De God van het monotheïsme had de mens tot Zijn gelijke gemaakt. De mens kreeg de opdracht ’zo volmaakt te worden als de Vader’. In meer seculiere termen zouden we kunnen zeggen dat het tijdperk van het geschreven en gedrukte woord, voor de mens de mogelijkheid opende zich steeds verder te ontwikkelen en te vervolmaken. Zal dit nu verloren raken in het digitale tijdperk? Er zijn tekenen die hierop wijzen. Velen lopen op staat betoverd rond met hun smartphone in de hand. Jongeren verspillen veel uren per dag aan de verslaving aan games. We worden constant in de gaten gehouden en een ’Hogere en onzichtbare Macht’ houdt al onze data vast tot de ’Dag des Oordeels’. Wee diegene die ooit op Twitter of Facebook iets niet-politiek corrects heeft gezegd. De God van het digitale tijdperk krijgt ons flink in zijn greep en we zijn de gewillige schapen die hun Herder volgen.

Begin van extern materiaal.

/-- A product or another event without a log entry has filled registers of the leader: the tailing warp takes them (R451, R452). -/
def shareFilled (w0 w y : Warp) : Warp :=
  let mine := y.log.flatMap LogEntry.fills
  let take := fun (old new own : BitVec 256) => (regsOf (old &&& ~~~new &&& own)).filter fun n => !mine.contains (.v n)
  let y1 := (take w0.emptyV w.emptyV y.emptyV).foldl (fun (y : Warp) n =>
    { y with v := tset y.v n (tget [] w.v n), emptyV := Warp.putBit false y.emptyV n }) y
  y1.slots.foldl (fun (y : Warp) m => (take (w0.bank m).emptyV (w.bank m).emptyV (y.bank m).emptyV).foldl (fun (y : Warp) n =>
    y.setBank m { y.bank m with v := tset (y.bank m).v n (tget [] (w.bank m).v n), emptyV := Warp.putBit false (y.bank m).emptyV n }) y) y1

/-- New entries of the leader's log whose registers the tailing warp awaits too: it holds a copy of each, which no event performs. -/
def shadows (old new : Warp) : List LogEntry :=
  (new.log.filter fun e => old.nextSeq ≤ e.seq && (e.fills != [] || e.acc = .tableLoad)).map fun e => { e with held := true }

/-! ## The turn of a leading warp -/

/-- The tailing warp stands at the leader's instruction. -/
def levelPair (w y : Warp) : Bool := y.retired = w.retired && y.pc = w.pc && !y.loopDue && !w.loopDue

/-- No output of the pair is held. -/
def noOutputs (w y : Warp) : Bool := w.outq = [] && y.outq = []

/-- The leader has left the straight line: a jump, a change of em, a trap, an abort, an end. -/
def moved (old new : Warp) : Bool :=
  new.sup != old.sup || new.ended || new.st = .free || (old.tx.isSome && new.tx.isNone && new.retired = old.retired) ||
    (new.retired != old.retired && (new.pc != old.pc + 12#64 || new.ems != old.ems))

/-- The class of a warp-level trap that an instruction has raised: delivered, or still to be. -/
def trapClass (old new : Warp) : Option Nat :=
  match (if old.trapDue.isSome then none else new.trapDue) with
  | some t => some t.1.cls
  | none => if new.sup && !old.sup then some ((new.record.getD 0 0).extractLsb' 0 8).toNat else none

/-- Both warps execute an instruction that changes control; em, the pc and the class of a trap are compared (R455, R456). A trap is delivered to
the pair when it is to the leader. -/
def bothRun (s : State) (i : Instr) (w y : Warp) (s1 : State) (w1 : Warp) : State :=
  match exec i { s with cur := some y.agent } with
  | .next s2 =>
    match s2.warp? y.key with
    | none => s1
    | some y1 =>
      if w1.st = .free && !w1.ended then s1
      else
        let trap := trapClass w w1
        let s3 := s1.putWarp (if trap.isNone then y1 else if w1.trapDue.isSome then y else adopt w w1 y)
        let bad := trapClass y y1 != trap || (trap.isNone && (y1.pc != w1.pc || y1.sup != w1.sup || y1.ended != w1.ended))
        let ks := if bad then allLanes w1 else (w1.slots.map fun m => (m, (w1.bank m).em ^^^ (y1.bank m).em)).filter fun p => p.2 != 0
        s3.killPair w.key y.key ks 4 w.pc
  | _ => s1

Kunnen we ontsnappen aan de macht van de God van het digitale tijdperk? Of moeten we Hem aanbidden, zoals de God van het Monotheïsme die de westerse beschaving heeft mogelijk gemaakt? Is er een nieuw soort atheïsme nodig om de mens te bevrijden van het keurslijf van de dogmatiek van de digitale wereld met haar programmeertaal die vrijwel niemand begrijpt? De filosoof Levinas heeft gezegd dat we eerst atheïst moeten worden om tot een ’geloof voor volwassenen’ te komen. Ik beperk me hier tot één hint: met de Rede alleen kunnen we die God niet overwinnen. Er is heel veel wijsheid nodig, maar waar is die nog te vinden? Misschien moeten oude en wijze mensen, zoals die monnik, meer de kans krijgen om de politiek en onze economische activiteiten te inspireren.